◆ **SUPPLIED INFORMATION**
-- ==== Sys2Proof/Syntax.lean ====
section
/-! DEFINITION. The commands of VCSC-CMD version 1 as syntax: one constructor per row of the opcode
table (R157), with the operands of its format (R152 to R156). -/

namespace Sys2Proof

/-- A BigInt register index, `b0` to `b15` (R30, R152). -/
abbrev Reg := Fin Config.nBreg

/-- A stream context index, `ctx0` to `ctx7` (R50, R152). -/
abbrev CtxIx := Fin Config.nCtx

/-- The chaining modes with their codes 0 to 4 (R450). -/
inductive Mode where
  | ecb
  | cbc
  | cfb
  | ofb
  | ctr
deriving DecidableEq, Repr

/-- The direction of a stream (R50) and of AESLEN (R154). -/
inductive Dir where
  | enc
  | dec
deriving DecidableEq, Repr

/-- The 36 commands (R157). Register operands stand in the order rd, rd2, rs3 as a destination, then
the sources, as the rules name them. -/
inductive Instr where
  /-- `NOP` (R201). -/
  | nop
  /-- `BSETI rd, simm32` (R202). -/
  | bseti (rd : Reg) (imm : BitVec 32)
  /-- `BMOV rd, rs1` (R203). -/
  | bmov (rd rs1 : Reg)
  /-- `BNEG rd, rs1` (R204). -/
  | bneg (rd rs1 : Reg)
  /-- `BADD rd, rs1, rs2` (R205). -/
  | badd (rd rs1 rs2 : Reg)
  /-- `BSUB rd, rs1, rs2` (R206). -/
  | bsub (rd rs1 rs2 : Reg)
  /-- `BMUL rd, rs1, rs2` (R207). -/
  | bmul (rd rs1 rs2 : Reg)
  /-- `BDIVREM rd, rd2, rs1, rs2` (R208). -/
  | bdivrem (rd rd2 rs1 rs2 : Reg)
  /-- `BMOD rd, rs1, rs2` (R209). -/
  | bmod (rd rs1 rs2 : Reg)
  /-- `BCMP rs1, rs2` (R210). -/
  | bcmp (rs1 rs2 : Reg)
  /-- `BSHL rd, rs1, k` (R211). -/
  | bshl (rd rs1 : Reg) (k : BitVec 32)
  /-- `BSHR rd, rs1, k` (R212). -/
  | bshr (rd rs1 : Reg) (k : BitVec 32)
  /-- `BBITLEN rs1` (R213). -/
  | bbitlen (rs1 : Reg)
  /-- `BLOAD rd`, flags `.le` and `.neg` (R230). -/
  | bload (rd : Reg) (le neg : Bool)
  /-- `BSTORE rs1`, flag `.le` (R231). -/
  | bstore (rs1 : Reg) (le : Bool)
  /-- `BFROMDEC rd` (R232). -/
  | bfromdec (rd : Reg)
  /-- `BTODEC rs1` (R233). -/
  | btodec (rs1 : Reg)
  /-- `BMODMUL rd, rs1, rs2, rs3` (R301). -/
  | bmodmul (rd rs1 rs2 rs3 : Reg)
  /-- `BMODEXP rd, rs1, rs2, rs3` (R302). -/
  | bmodexp (rd rs1 rs2 rs3 : Reg)
  /-- `BGCD rd, rs1, rs2` (R303). -/
  | bgcd (rd rs1 rs2 : Reg)
  /-- `BEXTGCD rd, rd2, rd3, rs1, rs2`; `rd3` is the RS3 field (R151, R304). -/
  | bextgcd (rd rd2 rd3 rs1 rs2 : Reg)
  /-- `BMODINV rd, rs1, rs2` (R305). -/
  | bmodinv (rd rs1 rs2 : Reg)
  /-- `QRTEST rs1, rs2` (R306). -/
  | qrtest (rs1 rs2 : Reg)
  /-- `SQRTMOD rd, rs1, rs2` (R307). -/
  | sqrtmod (rd rs1 rs2 : Reg)
  /-- `RANDBITS rd, n`, flag `.odd` (R351). -/
  | randbits (rd : Reg) (odd : Bool) (n : BitVec 32)
  /-- `RANDRANGE rd, rs1, rs2` (R352). -/
  | randrange (rd rs1 rs2 : Reg)
  /-- `RANDBYTES`, flag `.nz` (R353). -/
  | randbytes (nz : Bool)
  /-- `MRTEST rs1, k`, flag `.td` (R354). -/
  | mrtest (rs1 : Reg) (td : Bool) (k : BitVec 32)
  /-- `PRIMEGEN rd, bits, rounds` (R355). -/
  | primegen (rd : Reg) (bits rounds : BitVec 16)
  /-- `AESBLK keylen`, flag `.dec` (R420). -/
  | aesblk (dec : Bool) (keylen : BitVec 32)
  /-- `AESENCS ctx, mode, keylen` (R460). -/
  | aesencs (k : CtxIx) (mode : Mode) (keylen : BitVec 32)
  /-- `AESENCC ctx` (R461). -/
  | aesencc (k : CtxIx)
  /-- `AESDECS ctx, mode, keylen` (R462). -/
  | aesdecs (k : CtxIx) (mode : Mode) (keylen : BitVec 32)
  /-- `AESDECC ctx` (R463). -/
  | aesdecc (k : CtxIx)
  /-- `AESCLR ctx` (R464). -/
  | aesclr (k : CtxIx)
  /-- `AESLEN mode, dir, first` (R465). -/
  | aeslen (mode : Mode) (dir : Dir) (first : Bool)
deriving DecidableEq, Repr

end Sys2Proof
end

◆ **TRY IT**
State how many lines of the records contain the word "where". Give that number alone.

◆ **EXERCISE OUTPUT**
3